■ **Exercise directions**
Answer with the exact lines of the following material from the one containing "def sixteen : List" through the one containing "def rev (c : Config)", both end lines included.

-- Opening Marker --

-- ==== Sys2Proof/Laws/State.lean ====
section
/-!
SUPPORT. What each named update of the state leaves in each field: one lemma per field and update, true by rfl, so
that no later proof unfolds an update.
-/

namespace Sys2Proof.Machine

section

variable (s : State)

/-! ### writeIn -/

@[simp] theorem State.writeIn_inBuf (base : Nat) (vals : List Byte) : (s.writeIn base vals).inBuf = Buf.write s.inBuf base vals := rfl

@[simp] theorem State.writeIn_outBuf (base : Nat) (vals : List Byte) : (s.writeIn base vals).outBuf = s.outBuf := rfl

@[simp] theorem State.writeIn_bitMem (base : Nat) (vals : List Byte) : (s.writeIn base vals).bitMem = s.bitMem := rfl

@[simp] theorem State.writeIn_permBuf (base : Nat) (vals : List Byte) : (s.writeIn base vals).permBuf = s.permBuf := rfl

@[simp] theorem State.writeIn_status (base : Nat) (vals : List Byte) : (s.writeIn base vals).status = s.status := rfl

@[simp] theorem State.writeIn_parity (base : Nat) (vals : List Byte) : (s.writeIn base vals).parity = s.parity := rfl

@[simp] theorem State.writeIn_inLen (base : Nat) (vals : List Byte) : (s.writeIn base vals).inLen = s.inLen := rfl

@[simp] theorem State.writeIn_outLen (base : Nat) (vals : List Byte) : (s.writeIn base vals).outLen = s.outLen := rfl

@[simp] theorem State.writeIn_bitLen (base : Nat) (vals : List Byte) : (s.writeIn base vals).bitLen = s.bitLen := rfl

@[simp] theorem State.writeIn_pktBits (base : Nat) (vals : List Byte) : (s.writeIn base vals).pktBits = s.pktBits := rfl

@[simp] theorem State.writeIn_permLen (base : Nat) (vals : List Byte) : (s.writeIn base vals).permLen = s.permLen := rfl

@[simp] theorem State.writeIn_cntP (base : Nat) (vals : List Byte) : (s.writeIn base vals).cntP = s.cntP := rfl

@[simp] theorem State.writeIn_cntW (base : Nat) (vals : List Byte) : (s.writeIn base vals).cntW = s.cntW := rfl

@[simp] theorem State.writeIn_sa (base : Nat) (vals : List Byte) : (s.writeIn base vals).sa = s.sa := rfl

@[simp] theorem State.writeIn_sb (base : Nat) (vals : List Byte) : (s.writeIn base vals).sb = s.sb := rfl

@[simp] theorem State.writeIn_boot (base : Nat) (vals : List Byte) : (s.writeIn base vals).boot = s.boot := rfl

@[simp] theorem State.writeIn_draws (base : Nat) (vals : List Byte) : (s.writeIn base vals).draws = s.draws := rfl

@[simp] theorem State.writeIn_host (base : Nat) (vals : List Byte) : (s.writeIn base vals).host = s.host := rfl

@[simp] theorem State.writeIn_resp (base : Nat) (vals : List Byte) : (s.writeIn base vals).resp = s.resp := rfl

/-! ### writeOut -/

@[simp] theorem State.writeOut_inBuf (base : Nat) (vals : List Byte) : (s.writeOut base vals).inBuf = s.inBuf := rfl

@[simp] theorem State.writeOut_outBuf (base : Nat) (vals : List Byte) : (s.writeOut base vals).outBuf = Buf.write s.outBuf base vals := rfl

@[simp] theorem State.writeOut_bitMem (base : Nat) (vals : List Byte) : (s.writeOut base vals).bitMem = s.bitMem := rfl

@[simp] theorem State.writeOut_permBuf (base : Nat) (vals : List Byte) : (s.writeOut base vals).permBuf = s.permBuf := rfl

@[simp] theorem State.writeOut_status (base : Nat) (vals : List Byte) : (s.writeOut base vals).status = s.status := rfl

@[simp] theorem State.writeOut_parity (base : Nat) (vals : List Byte) : (s.writeOut base vals).parity = s.parity := rfl

@[simp] theorem State.writeOut_inLen (base : Nat) (vals : List Byte) : (s.writeOut base vals).inLen = s.inLen := rfl

@[simp] theorem State.writeOut_outLen (base : Nat) (vals : List Byte) : (s.writeOut base vals).outLen = s.outLen := rfl

@[simp] theorem State.writeOut_bitLen (base : Nat) (vals : List Byte) : (s.writeOut base vals).bitLen = s.bitLen := rfl

@[simp] theorem State.writeOut_pktBits (base : Nat) (vals : List Byte) : (s.writeOut base vals).pktBits = s.pktBits := rfl

@[simp] theorem State.writeOut_permLen (base : Nat) (vals : List Byte) : (s.writeOut base vals).permLen = s.permLen := rfl

@[simp] theorem State.writeOut_cntP (base : Nat) (vals : List Byte) : (s.writeOut base vals).cntP = s.cntP := rfl

@[simp] theorem State.writeOut_cntW (base : Nat) (vals : List Byte) : (s.writeOut base vals).cntW = s.cntW := rfl

@[simp] theorem State.writeOut_sa (base : Nat) (vals : List Byte) : (s.writeOut base vals).sa = s.sa := rfl

@[simp] theorem State.writeOut_sb (base : Nat) (vals : List Byte) : (s.writeOut base vals).sb = s.sb := rfl

@[simp] theorem State.writeOut_boot (base : Nat) (vals : List Byte) : (s.writeOut base vals).boot = s.boot := rfl

@[simp] theorem State.writeOut_draws (base : Nat) (vals : List Byte) : (s.writeOut base vals).draws = s.draws := rfl

@[simp] theorem State.writeOut_host (base : Nat) (vals : List Byte) : (s.writeOut base vals).host = s.host := rfl

@[simp] theorem State.writeOut_resp (base : Nat) (vals : List Byte) : (s.writeOut base vals).resp = s.resp := rfl

/-! ### writeBits -/

@[simp] theorem State.writeBits_inBuf (base : Nat) (vals : List Bit) : (s.writeBits base vals).inBuf = s.inBuf := rfl

@[simp] theorem State.writeBits_outBuf (base : Nat) (vals : List Bit) : (s.writeBits base vals).outBuf = s.outBuf := rfl

@[simp] theorem State.writeBits_bitMem (base : Nat) (vals : List Bit) : (s.writeBits base vals).bitMem = Buf.write s.bitMem base vals := rfl

@[simp] theorem State.writeBits_permBuf (base : Nat) (vals : List Bit) : (s.writeBits base vals).permBuf = s.permBuf := rfl

@[simp] theorem State.writeBits_status (base : Nat) (vals : List Bit) : (s.writeBits base vals).status = s.status := rfl

@[simp] theorem State.writeBits_parity (base : Nat) (vals : List Bit) : (s.writeBits base vals).parity = s.parity := rfl

@[simp] theorem State.writeBits_inLen (base : Nat) (vals : List Bit) : (s.writeBits base vals).inLen = s.inLen := rfl

@[simp] theorem State.writeBits_outLen (base : Nat) (vals : List Bit) : (s.writeBits base vals).outLen = s.outLen := rfl

@[simp] theorem State.writeBits_bitLen (base : Nat) (vals : List Bit) : (s.writeBits base vals).bitLen = s.bitLen := rfl

@[simp] theorem State.writeBits_pktBits (base : Nat) (vals : List Bit) : (s.writeBits base vals).pktBits = s.pktBits := rfl

@[simp] theorem State.writeBits_permLen (base : Nat) (vals : List Bit) : (s.writeBits base vals).permLen = s.permLen := rfl

@[simp] theorem State.writeBits_cntP (base : Nat) (vals : List Bit) : (s.writeBits base vals).cntP = s.cntP := rfl

@[simp] theorem State.writeBits_cntW (base : Nat) (vals : List Bit) : (s.writeBits base vals).cntW = s.cntW := rfl

@[simp] theorem State.writeBits_sa (base : Nat) (vals : List Bit) : (s.writeBits base vals).sa = s.sa := rfl

@[simp] theorem State.writeBits_sb (base : Nat) (vals : List Bit) : (s.writeBits base vals).sb = s.sb := rfl

@[simp] theorem State.writeBits_boot (base : Nat) (vals : List Bit) : (s.writeBits base vals).boot = s.boot := rfl

@[simp] theorem State.writeBits_draws (base : Nat) (vals : List Bit) : (s.writeBits base vals).draws = s.draws := rfl

@[simp] theorem State.writeBits_host (base : Nat) (vals : List Bit) : (s.writeBits base vals).host = s.host := rfl

@[simp] theorem State.writeBits_resp (base : Nat) (vals : List Bit) : (s.writeBits base vals).resp = s.resp := rfl

/-! ### writePerm -/

@[simp] theorem State.writePerm_inBuf (base : Nat) (vals : List Half) : (s.writePerm base vals).inBuf = s.inBuf := rfl

@[simp] theorem State.writePerm_outBuf (base : Nat) (vals : List Half) : (s.writePerm base vals).outBuf = s.outBuf := rfl

@[simp] theorem State.writePerm_bitMem (base : Nat) (vals : List Half) : (s.writePerm base vals).bitMem = s.bitMem := rfl

@[simp] theorem State.writePerm_permBuf (base : Nat) (vals : List Half) : (s.writePerm base vals).permBuf = Buf.write s.permBuf base vals := rfl

@[simp] theorem State.writePerm_status (base : Nat) (vals : List Half) : (s.writePerm base vals).status = s.status := rfl

@[simp] theorem State.writePerm_parity (base : Nat) (vals : List Half) : (s.writePerm base vals).parity = s.parity := rfl

@[simp] theorem State.writePerm_inLen (base : Nat) (vals : List Half) : (s.writePerm base vals).inLen = s.inLen := rfl

@[simp] theorem State.writePerm_outLen (base : Nat) (vals : List Half) : (s.writePerm base vals).outLen = s.outLen := rfl

@[simp] theorem State.writePerm_bitLen (base : Nat) (vals : List Half) : (s.writePerm base vals).bitLen = s.bitLen := rfl

@[simp] theorem State.writePerm_pktBits (base : Nat) (vals : List Half) : (s.writePerm base vals).pktBits = s.pktBits := rfl

@[simp] theorem State.writePerm_permLen (base : Nat) (vals : List Half) : (s.writePerm base vals).permLen = s.permLen := rfl

@[simp] theorem State.writePerm_cntP (base : Nat) (vals : List Half) : (s.writePerm base vals).cntP = s.cntP := rfl

@[simp] theorem State.writePerm_cntW (base : Nat) (vals : List Half) : (s.writePerm base vals).cntW = s.cntW := rfl

@[simp] theorem State.writePerm_sa (base : Nat) (vals : List Half) : (s.writePerm base vals).sa = s.sa := rfl

@[simp] theorem State.writePerm_sb (base : Nat) (vals : List Half) : (s.writePerm base vals).sb = s.sb := rfl

@[simp] theorem State.writePerm_boot (base : Nat) (vals : List Half) : (s.writePerm base vals).boot = s.boot := rfl

@[simp] theorem State.writePerm_draws (base : Nat) (vals : List Half) : (s.writePerm base vals).draws = s.draws := rfl

@[simp] theorem State.writePerm_host (base : Nat) (vals : List Half) : (s.writePerm base vals).host = s.host := rfl

@[simp] theorem State.writePerm_resp (base : Nat) (vals : List Half) : (s.writePerm base vals).resp = s.resp := rfl

/-! ### storePerm -/

@[simp] theorem State.storePerm_inBuf (p : List Nat) (len : Half) : (s.storePerm p len).inBuf = s.inBuf := rfl

@[simp] theorem State.storePerm_outBuf (p : List Nat) (len : Half) : (s.storePerm p len).outBuf = s.outBuf := rfl

@[simp] theorem State.storePerm_bitMem (p : List Nat) (len : Half) : (s.storePerm p len).bitMem = s.bitMem := rfl

@[simp] theorem State.storePerm_permBuf (p : List Nat) (len : Half) : (s.storePerm p len).permBuf = Buf.write s.permBuf 0 (p.map (BitVec.ofNat 16)) := rfl

@[simp] theorem State.storePerm_status (p : List Nat) (len : Half) : (s.storePerm p len).status = s.status := rfl

@[simp] theorem State.storePerm_parity (p : List Nat) (len : Half) : (s.storePerm p len).parity = s.parity := rfl

@[simp] theorem State.storePerm_inLen (p : List Nat) (len : Half) : (s.storePerm p len).inLen = s.inLen := rfl

@[simp] theorem State.storePerm_outLen (p : List Nat) (len : Half) : (s.storePerm p len).outLen = s.outLen := rfl

@[simp] theorem State.storePerm_bitLen (p : List Nat) (len : Half) : (s.storePerm p len).bitLen = s.bitLen := rfl

@[simp] theorem State.storePerm_pktBits (p : List Nat) (len : Half) : (s.storePerm p len).pktBits = s.pktBits := rfl

@[simp] theorem State.storePerm_permLen (p : List Nat) (len : Half) : (s.storePerm p len).permLen = len := rfl

@[simp] theorem State.storePerm_cntP (p : List Nat) (len : Half) : (s.storePerm p len).cntP = s.cntP := rfl

@[simp] theorem State.storePerm_cntW (p : List Nat) (len : Half) : (s.storePerm p len).cntW = s.cntW := rfl

@[simp] theorem State.storePerm_sa (p : List Nat) (len : Half) : (s.storePerm p len).sa = s.sa := rfl

@[simp] theorem State.storePerm_sb (p : List Nat) (len : Half) : (s.storePerm p len).sb = s.sb := rfl

@[simp] theorem State.storePerm_boot (p : List Nat) (len : Half) : (s.storePerm p len).boot = s.boot := rfl

@[simp] theorem State.storePerm_draws (p : List Nat) (len : Half) : (s.storePerm p len).draws = s.draws := rfl

@[simp] theorem State.storePerm_host (p : List Nat) (len : Half) : (s.storePerm p len).host = s.host := rfl

@[simp] theorem State.storePerm_resp (p : List Nat) (len : Half) : (s.storePerm p len).resp = s.resp := rfl

/-! ### finish -/

@[simp] theorem State.finish_inBuf (st : Status) : (s.finish st).inBuf = s.inBuf := rfl

@[simp] theorem State.finish_outBuf (st : Status) : (s.finish st).outBuf = s.outBuf := rfl

@[simp] theorem State.finish_bitMem (st : Status) : (s.finish st).bitMem = s.bitMem := rfl

@[simp] theorem State.finish_permBuf (st : Status) : (s.finish st).permBuf = s.permBuf := rfl

@[simp] theorem State.finish_status (st : Status) : (s.finish st).status = st := rfl

@[simp] theorem State.finish_parity (st : Status) : (s.finish st).parity = s.parity := rfl

@[simp] theorem State.finish_inLen (st : Status) : (s.finish st).inLen = s.inLen := rfl

@[simp] theorem State.finish_outLen (st : Status) : (s.finish st).outLen = s.outLen := rfl

@[simp] theorem State.finish_bitLen (st : Status) : (s.finish st).bitLen = s.bitLen := rfl

@[simp] theorem State.finish_pktBits (st : Status) : (s.finish st).pktBits = s.pktBits := rfl

@[simp] theorem State.finish_permLen (st : Status) : (s.finish st).permLen = s.permLen := rfl

@[simp] theorem State.finish_cntP (st : Status) : (s.finish st).cntP = s.cntP := rfl

@[simp] theorem State.finish_cntW (st : Status) : (s.finish st).cntW = s.cntW := rfl

@[simp] theorem State.finish_sa (st : Status) : (s.finish st).sa = s.sa := rfl

@[simp] theorem State.finish_sb (st : Status) : (s.finish st).sb = s.sb := rfl

@[simp] theorem State.finish_boot (st : Status) : (s.finish st).boot = s.boot := rfl

@[simp] theorem State.finish_draws (st : Status) : (s.finish st).draws = s.draws := rfl

@[simp] theorem State.finish_host (st : Status) : (s.finish st).host = s.host := rfl

@[simp] theorem State.finish_resp (st : Status) : (s.finish st).resp = s.resp := rfl

/-! ### raise -/

@[simp] theorem State.raise_inBuf (e : CmdError) : (s.raise e).inBuf = s.inBuf := rfl

@[simp] theorem State.raise_outBuf (e : CmdError) : (s.raise e).outBuf = s.outBuf := rfl

@[simp] theorem State.raise_bitMem (e : CmdError) : (s.raise e).bitMem = s.bitMem := rfl

@[simp] theorem State.raise_permBuf (e : CmdError) : (s.raise e).permBuf = s.permBuf := rfl

@[simp] theorem State.raise_status (e : CmdError) : (s.raise e).status = Status.failed e := rfl

@[simp] theorem State.raise_parity (e : CmdError) : (s.raise e).parity = s.parity := rfl

@[simp] theorem State.raise_inLen (e : CmdError) : (s.raise e).inLen = s.inLen := rfl

@[simp] theorem State.raise_outLen (e : CmdError) : (s.raise e).outLen = s.outLen := rfl

@[simp] theorem State.raise_bitLen (e : CmdError) : (s.raise e).bitLen = s.bitLen := rfl

@[simp] theorem State.raise_pktBits (e : CmdError) : (s.raise e).pktBits = s.pktBits := rfl

@[simp] theorem State.raise_permLen (e : CmdError) : (s.raise e).permLen = s.permLen := rfl
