-- ==== Sys2Proof/Laws/PerInstr.lean ====
section
/-!
SUPPORT. For every command: the word the encoder gives it, with any operand, lies in the command's row of the opcode
table (30 R94).
-/

namespace Sys2Proof.Laws

/-- The word of a command has its row's match value under its row's mask (30 R94). -/
def TableRow.Statement (i : Instr) : Prop := encode i &&& i.tableMask = i.tableMatch

theorem TableRow.ilvGen (len : Half) : TableRow.Statement (.ilvGen len) := by
  unfold TableRow.Statement encode cmdWord Instr.tableMask Instr.tableMatch
  apply BitVec.eq_of_getLsbD_eq
  intro j hj
  simp only [BitVec.getLsbD_and, BitVec.getLsbD_append]
  interval_cases j <;> simp

theorem TableRow.convReset (sel : Encoder) : TableRow.Statement (.convReset sel) := by
  cases sel <;> rfl

theorem TableRow.convParity (sel : Encoder) (bit : Bit) : TableRow.Statement (.convParity sel bit) := by
  revert sel bit
  unfold TableRow.Statement
  intro sel
  cases sel <;> decide

theorem TableRow.turboEnc : TableRow.Statement .turboEnc := rfl

theorem TableRow.pack : TableRow.Statement .pack := rfl

theorem TableRow.unpack : TableRow.Statement .unpack := rfl

theorem TableRow.rsEnc : TableRow.Statement .rsEnc := rfl

theorem TableRow.rsDec : TableRow.Statement .rsDec := rfl

theorem TableRow.frameP : TableRow.Statement .frameP := rfl

theorem TableRow.frameW : TableRow.Statement .frameW := rfl

theorem TableRow.parse : TableRow.Statement .parse := rfl

theorem TableRow.txDone (tag : Tag) (ok : Bit) : TableRow.Statement (.txDone tag ok) := by
  revert tag ok
  unfold TableRow.Statement
  intro tag
  cases tag <;> decide

end Sys2Proof.Laws
end

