-- ==== Sys2Proof/Tests/Slice0.lean ====
section
/-!
SUPPORT. Tests. Every expected value is copied from spec/95_test_vectors.md or from the rule the comment names; none
is an answer of the model. The last part shows, for each obligation with hypotheses, an input that meets them.
-/

namespace Sys2Proof.Tests

open Sys2Proof Sys2Proof.Machine

-- Kernel evaluations one after another, so that no others wait for them in threads of their own.
set_option Elab.async false

/-! ### Helpers -/

/-- The state a command leaves, or the state before it where it stops. -/
def after (i : Instr) (s : State) : State :=
  match exec i s with
  | .next t => t
  | .fault _ => s
  | .refused _ => s

/-- The next state of a step or a transaction. -/
def nextOf : Host.Outcome State Fault Refusal → Option State
  | .next t => some t
  | .fault _ => none
  | .refused _ => none

/-- The state after reset with bytes in IN from 0 on and IN_LEN = n. -/
def loaded (bytes : List Byte) (n : Nat) : State :=
  { State.reset.writeIn 0 bytes with inLen := BitVec.ofNat 16 n }

/-- The state after reset with bits in BITMEM from 0 on and BIT_LEN their number. -/
def withBits (bits : List Bit) : State :=
  { State.reset.writeBits 0 bits with bitLen := BitVec.ofNat 16 bits.length }

/-- The state after reset with bytes in OUT from 0 on and PKT_BITS = n. -/
def withOut (bytes : List Byte) (n : Nat) : State :=
  { State.reset.writeOut 0 bytes with pktBits := BitVec.ofNat 16 n }

/-- The state after reset with the host about to issue some events. -/
def queued (events : List HostEvent) : State := { State.reset with host := events }

/-- The ECC of the text "HI" (95 L2.6). -/
def eccHI : List Byte :=
  [0xAA, 0xB0, 0x46, 0xF7, 0x2E, 0x33, 0x54, 0xF4, 0xB4, 0x26, 0x71, 0xB7, 0x4D, 0xD7, 0xC2, 0xAC,
    0xB6, 0xC5, 0x47, 0x6B, 0x38, 0x54, 0x59, 0xF2, 0x68, 0xAE, 0x57, 0x14, 0x29, 0x7A, 0x3C, 0xE9]

/-- The padded message of the text "HI" (95 L2.6). -/
def messageHI : List Byte := [0x48, 0x49, 0x2C] ++ List.replicate 93 0

/-- The frame of the text "HI", the frame F of 95 L2.6. -/
def frameHI : List Byte := messageHI ++ eccHI

/-- 0xFF added at the positions listed (95 L2.6). -/
def corrupt (positions : List Nat) (f : List Byte) : List Byte :=
  f.zipIdx.map (fun c => if positions.contains c.2 then c.1 ^^^ 0xFF else c.1)

/-- The 16 error positions of 95 L2.6. -/
def sixteen : List Nat := [0, 1, 2, 10, 20, 30, 40, 50, 60, 70, 80, 95, 96, 100, 110, 127]

/-! ### Decoding: words written out from the fields of 30 R90, R93, bit 31 first -/

theorem test_decode_ilvGen : decode 0b0000000000001000_000000_0_0_00000001 = .ok (.ilvGen 8) := by decide

theorem test_decode_convReset : decode 0b0000000000000000_000000_0_1_00000010 = .ok (.convReset .b) := by decide

theorem test_decode_convParity : decode 0b0000000000000000_000000_1_0_00000011 = .ok (.convParity .a 1) := by decide

theorem test_decode_turboEnc : decode 0b0000000000000000_000000_0_0_00000100 = .ok .turboEnc := by decide

theorem test_decode_pack : decode 0b0000000000000000_000000_0_0_00000101 = .ok .pack := by decide

theorem test_decode_unpack : decode 0b0000000000000000_000000_0_0_00000110 = .ok .unpack := by decide

theorem test_decode_rsEnc : decode 0b0000000000000000_000000_0_0_00000111 = .ok .rsEnc := by decide

theorem test_decode_rsDec : decode 0b0000000000000000_000000_0_0_00001000 = .ok .rsDec := by decide

theorem test_decode_frameP : decode 0b0000000000000000_000000_0_0_00001001 = .ok .frameP := by decide

theorem test_decode_frameW : decode 0b0000000000000000_000000_0_0_00001010 = .ok .frameW := by decide

theorem test_decode_parse : decode 0b0000000000000000_000000_0_0_00001011 = .ok .parse := by decide

theorem test_decode_txDone : decode 0b0000000000000000_000000_1_1_00001100 = .ok (.txDone .w 1) := by decide
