-- ==== Sys2Proof/Machine/Timebase.lean ====
section
/-! DEFINITION. The derived tick constants (R11) and the comparison of times (R12, R15). -/

namespace Sys2Proof.Machine

/-- `us(x)`: microseconds in system-clock ticks. -/
def us (c : Config) (x : Nat) : Nat := x * c.sysclkMhz

/-- `ms(x)`: milliseconds in system-clock ticks. -/
def ms (c : Config) (x : Nat) : Nat := x * 1000 * c.sysclkMhz

/-- `REV`, one revolution. -/
def rev (c : Config) : Nat := ms c Config.revMs
/-- `INDEX_HIGH`, the index pulse. -/
def indexHigh (c : Config) : Nat := ms c Config.indexHighMs
/-- `SEEK_AHEAD`. -/
def seekAhead (c : Config) : Nat := ms c Config.seekAheadMs
/-- `YIELD`. -/
def yieldTicks (c : Config) : Nat := ms c Config.yieldMs
/-- `SLACK`. -/
def slack (c : Config) : Nat := us c Config.slackUs
/-- `STEP_LATCH`. -/
def stepLatch (c : Config) : Nat := ms c Config.stepLatchMs
/-- `SETTLE`. -/
def settle (c : Config) : Nat := ms c c.settleMs
/-- `CELL = 2 * SYSCLK_MHZ`. -/
def cell (c : Config) : Nat := us c Config.cellUs
/-- `CELL_THRESH = 3 * SYSCLK_MHZ`. -/
def cellThresh (c : Config) : Nat := us c Config.cellThreshUs
/-- `WR_DELAY`; read by no operation (R163). -/
def wrDelay (c : Config) : Nat := us c Config.wrDelayUs

/-- `sdiff(a, b)`: the signed difference of two times (R12). -/
def sdiff (a b : Int) : Int := a - b

/-- A deadline has come: `now ≥ deadline` (R201, R224). -/
abbrev SoftTimer.Due (t : SoftTimer) (now : Nat) : Prop := t.armed = true ∧ t.deadline ≤ (now : Int)

end Sys2Proof.Machine
end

-- Closing Marker --

■ **Task response**
def sixteen : List Nat := [0, 1, 2, 10, 20, 30, 40, 50, 60, 70, 80, 95, 96, 100, 110, 127]

/-! ### Decoding: words written out from the fields of 30 R90, R93, bit 31 first -/

theorem test_decode_ilvGen : decode 0b0000000000001000_000000_0_0_00000001 = .ok (.ilvGen 8) := by decide

theorem test_decode_convReset : decode 0b0000000000000000_000000_0_1_00000010 = .ok (.convReset .b) := by decide

theorem test_decode_convParity : decode 0b0000000000000000_000000_1_0_00000011 = .ok (.convParity .a 1) := by decide

theorem test_decode_turboEnc : decode 0b0000000000000000_000000_0_0_00000100 = .ok .turboEnc := by decide

theorem test_decode_pack : decode 0b0000000000000000_000000_0_0_00000101 = .ok .pack := by decide

theorem test_decode_unpack : decode 0b0000000000000000_000000_0_0_00000110 = .ok .unpack := by decide

theorem test_decode_rsEnc : decode 0b0000000000000000_000000_0_0_00000111 = .ok .rsEnc := by decide

theorem test_decode_rsDec : decode 0b0000000000000000_000000_0_0_00001000 = .ok .rsDec := by decide

theorem test_decode_frameP : decode 0b0000000000000000_000000_0_0_00001001 = .ok .frameP := by decide

theorem test_decode_frameW : decode 0b0000000000000000_000000_0_0_00001010 = .ok .frameW := by decide

theorem test_decode_parse : decode 0b0000000000000000_000000_0_0_00001011 = .ok .parse := by decide

theorem test_decode_txDone : decode 0b0000000000000000_000000_1_1_00001100 = .ok (.txDone .w 1) := by decide
-- ==== Sys2Proof/Machine/Timebase.lean ====
section
/-! DEFINITION. The derived tick constants (R11) and the comparison of times (R12, R15). -/

namespace Sys2Proof.Machine

/-- `us(x)`: microseconds in system-clock ticks. -/
def us (c : Config) (x : Nat) : Nat := x * c.sysclkMhz

/-- `ms(x)`: milliseconds in system-clock ticks. -/
def ms (c : Config) (x : Nat) : Nat := x * 1000 * c.sysclkMhz

/-- `REV`, one revolution. -/
def rev (c : Config) : Nat := ms c Config.revMs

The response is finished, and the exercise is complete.